#### EXERCISE DETAILS:
Please return all lines of the data below containing the string "cases".

_____

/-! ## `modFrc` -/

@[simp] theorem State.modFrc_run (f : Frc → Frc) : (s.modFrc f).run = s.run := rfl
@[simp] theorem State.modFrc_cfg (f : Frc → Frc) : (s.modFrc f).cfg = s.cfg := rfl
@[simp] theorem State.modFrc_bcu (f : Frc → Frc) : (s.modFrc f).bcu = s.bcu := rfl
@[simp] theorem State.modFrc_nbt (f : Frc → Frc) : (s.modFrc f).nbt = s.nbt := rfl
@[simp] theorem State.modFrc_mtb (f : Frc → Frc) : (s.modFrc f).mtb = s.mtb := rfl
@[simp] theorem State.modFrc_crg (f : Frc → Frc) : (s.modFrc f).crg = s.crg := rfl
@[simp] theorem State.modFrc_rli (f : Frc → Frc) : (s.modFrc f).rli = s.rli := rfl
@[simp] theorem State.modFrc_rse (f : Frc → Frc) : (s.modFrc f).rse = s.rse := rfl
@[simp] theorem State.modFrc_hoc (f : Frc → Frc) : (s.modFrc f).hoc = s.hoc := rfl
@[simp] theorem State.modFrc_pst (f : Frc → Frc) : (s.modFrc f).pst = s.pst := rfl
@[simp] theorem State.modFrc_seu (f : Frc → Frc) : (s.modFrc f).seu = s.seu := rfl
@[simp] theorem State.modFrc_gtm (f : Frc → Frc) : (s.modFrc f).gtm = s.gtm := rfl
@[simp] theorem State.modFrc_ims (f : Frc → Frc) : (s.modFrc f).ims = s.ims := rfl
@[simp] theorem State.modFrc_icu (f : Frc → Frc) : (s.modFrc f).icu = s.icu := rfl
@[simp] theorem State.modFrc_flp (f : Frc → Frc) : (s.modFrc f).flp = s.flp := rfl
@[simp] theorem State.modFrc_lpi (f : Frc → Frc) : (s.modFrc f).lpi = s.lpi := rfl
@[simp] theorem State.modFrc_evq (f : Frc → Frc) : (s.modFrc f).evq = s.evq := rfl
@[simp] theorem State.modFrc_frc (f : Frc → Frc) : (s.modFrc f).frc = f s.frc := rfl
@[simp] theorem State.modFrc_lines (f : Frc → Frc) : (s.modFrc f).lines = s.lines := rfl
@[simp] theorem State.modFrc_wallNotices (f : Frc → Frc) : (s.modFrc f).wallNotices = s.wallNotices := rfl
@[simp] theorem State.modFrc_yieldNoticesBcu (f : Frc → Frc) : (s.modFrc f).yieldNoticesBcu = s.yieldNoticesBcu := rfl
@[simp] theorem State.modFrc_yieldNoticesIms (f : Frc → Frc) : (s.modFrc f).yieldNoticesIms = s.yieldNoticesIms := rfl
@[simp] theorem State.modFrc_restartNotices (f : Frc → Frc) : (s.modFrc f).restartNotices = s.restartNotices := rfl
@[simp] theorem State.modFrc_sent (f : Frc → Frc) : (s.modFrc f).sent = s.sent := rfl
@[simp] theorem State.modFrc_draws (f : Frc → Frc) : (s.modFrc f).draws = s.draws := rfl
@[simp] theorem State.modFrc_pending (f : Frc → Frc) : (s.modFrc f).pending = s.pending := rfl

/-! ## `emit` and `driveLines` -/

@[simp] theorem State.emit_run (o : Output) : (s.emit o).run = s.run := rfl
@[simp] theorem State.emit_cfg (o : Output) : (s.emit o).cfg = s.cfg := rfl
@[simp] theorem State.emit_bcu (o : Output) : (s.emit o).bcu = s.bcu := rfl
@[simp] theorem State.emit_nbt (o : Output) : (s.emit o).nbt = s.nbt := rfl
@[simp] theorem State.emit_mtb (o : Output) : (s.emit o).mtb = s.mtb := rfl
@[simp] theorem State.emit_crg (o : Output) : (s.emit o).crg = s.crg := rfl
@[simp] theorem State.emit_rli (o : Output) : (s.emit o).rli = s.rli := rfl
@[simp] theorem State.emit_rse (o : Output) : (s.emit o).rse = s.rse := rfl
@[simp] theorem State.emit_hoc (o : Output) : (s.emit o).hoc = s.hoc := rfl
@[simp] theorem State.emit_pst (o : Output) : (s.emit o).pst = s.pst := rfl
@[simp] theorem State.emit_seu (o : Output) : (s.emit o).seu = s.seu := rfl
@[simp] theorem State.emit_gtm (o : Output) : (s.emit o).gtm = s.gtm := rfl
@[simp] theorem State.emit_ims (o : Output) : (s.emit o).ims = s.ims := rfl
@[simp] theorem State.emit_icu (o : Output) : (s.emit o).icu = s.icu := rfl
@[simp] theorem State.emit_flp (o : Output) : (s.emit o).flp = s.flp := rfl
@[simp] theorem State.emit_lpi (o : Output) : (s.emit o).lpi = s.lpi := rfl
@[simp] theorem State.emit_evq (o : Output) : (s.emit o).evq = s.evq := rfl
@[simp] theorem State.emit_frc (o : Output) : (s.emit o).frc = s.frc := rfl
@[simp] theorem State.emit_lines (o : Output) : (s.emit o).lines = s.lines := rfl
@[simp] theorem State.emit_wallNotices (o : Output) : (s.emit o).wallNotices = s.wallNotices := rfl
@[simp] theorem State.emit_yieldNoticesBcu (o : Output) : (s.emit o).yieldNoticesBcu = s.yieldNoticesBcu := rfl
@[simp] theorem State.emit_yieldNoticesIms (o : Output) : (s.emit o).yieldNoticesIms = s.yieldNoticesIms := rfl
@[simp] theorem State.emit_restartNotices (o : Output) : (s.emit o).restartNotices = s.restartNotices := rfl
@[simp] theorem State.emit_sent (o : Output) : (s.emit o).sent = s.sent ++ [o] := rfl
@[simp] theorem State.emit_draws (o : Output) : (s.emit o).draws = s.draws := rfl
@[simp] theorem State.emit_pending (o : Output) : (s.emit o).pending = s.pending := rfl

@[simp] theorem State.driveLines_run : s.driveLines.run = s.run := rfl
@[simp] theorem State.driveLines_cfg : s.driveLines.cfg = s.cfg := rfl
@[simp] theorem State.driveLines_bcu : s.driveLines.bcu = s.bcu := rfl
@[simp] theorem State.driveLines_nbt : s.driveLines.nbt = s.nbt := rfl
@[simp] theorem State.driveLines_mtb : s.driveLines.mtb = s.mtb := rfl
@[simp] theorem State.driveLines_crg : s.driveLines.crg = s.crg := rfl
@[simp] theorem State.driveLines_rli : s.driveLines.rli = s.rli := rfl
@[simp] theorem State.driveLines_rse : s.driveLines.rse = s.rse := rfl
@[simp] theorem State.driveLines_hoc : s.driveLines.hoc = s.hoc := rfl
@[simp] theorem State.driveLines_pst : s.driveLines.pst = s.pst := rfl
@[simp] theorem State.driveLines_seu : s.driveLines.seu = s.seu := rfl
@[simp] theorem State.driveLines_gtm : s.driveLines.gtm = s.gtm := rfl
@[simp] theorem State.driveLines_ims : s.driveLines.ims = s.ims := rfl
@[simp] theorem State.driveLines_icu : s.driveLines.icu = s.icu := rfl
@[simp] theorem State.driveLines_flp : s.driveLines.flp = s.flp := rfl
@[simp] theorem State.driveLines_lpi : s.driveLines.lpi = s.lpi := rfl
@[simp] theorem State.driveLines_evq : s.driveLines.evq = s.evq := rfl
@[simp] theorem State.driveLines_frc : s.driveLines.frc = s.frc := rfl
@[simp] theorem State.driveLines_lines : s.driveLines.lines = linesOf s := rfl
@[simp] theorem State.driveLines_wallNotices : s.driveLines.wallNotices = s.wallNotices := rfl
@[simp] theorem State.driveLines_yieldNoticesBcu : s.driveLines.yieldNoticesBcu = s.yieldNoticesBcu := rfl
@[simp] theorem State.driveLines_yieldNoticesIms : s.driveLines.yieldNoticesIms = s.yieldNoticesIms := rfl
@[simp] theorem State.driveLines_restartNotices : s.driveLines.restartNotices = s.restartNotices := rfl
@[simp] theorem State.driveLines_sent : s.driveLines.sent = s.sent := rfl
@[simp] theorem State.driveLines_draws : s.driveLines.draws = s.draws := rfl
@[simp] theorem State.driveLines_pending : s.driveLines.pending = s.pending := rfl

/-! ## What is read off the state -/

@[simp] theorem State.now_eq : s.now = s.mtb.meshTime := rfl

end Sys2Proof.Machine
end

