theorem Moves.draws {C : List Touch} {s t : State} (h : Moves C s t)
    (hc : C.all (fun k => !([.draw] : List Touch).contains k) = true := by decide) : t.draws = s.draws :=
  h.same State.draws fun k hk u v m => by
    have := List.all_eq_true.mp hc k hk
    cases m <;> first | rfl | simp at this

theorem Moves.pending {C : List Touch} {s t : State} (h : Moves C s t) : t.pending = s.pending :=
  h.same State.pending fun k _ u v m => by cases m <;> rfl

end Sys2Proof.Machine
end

_____

#### TASK SOLUTION:
    cases m <;> first | rfl | simp at this
  h.same State.pending fun k _ u v m => by cases m <;> rfl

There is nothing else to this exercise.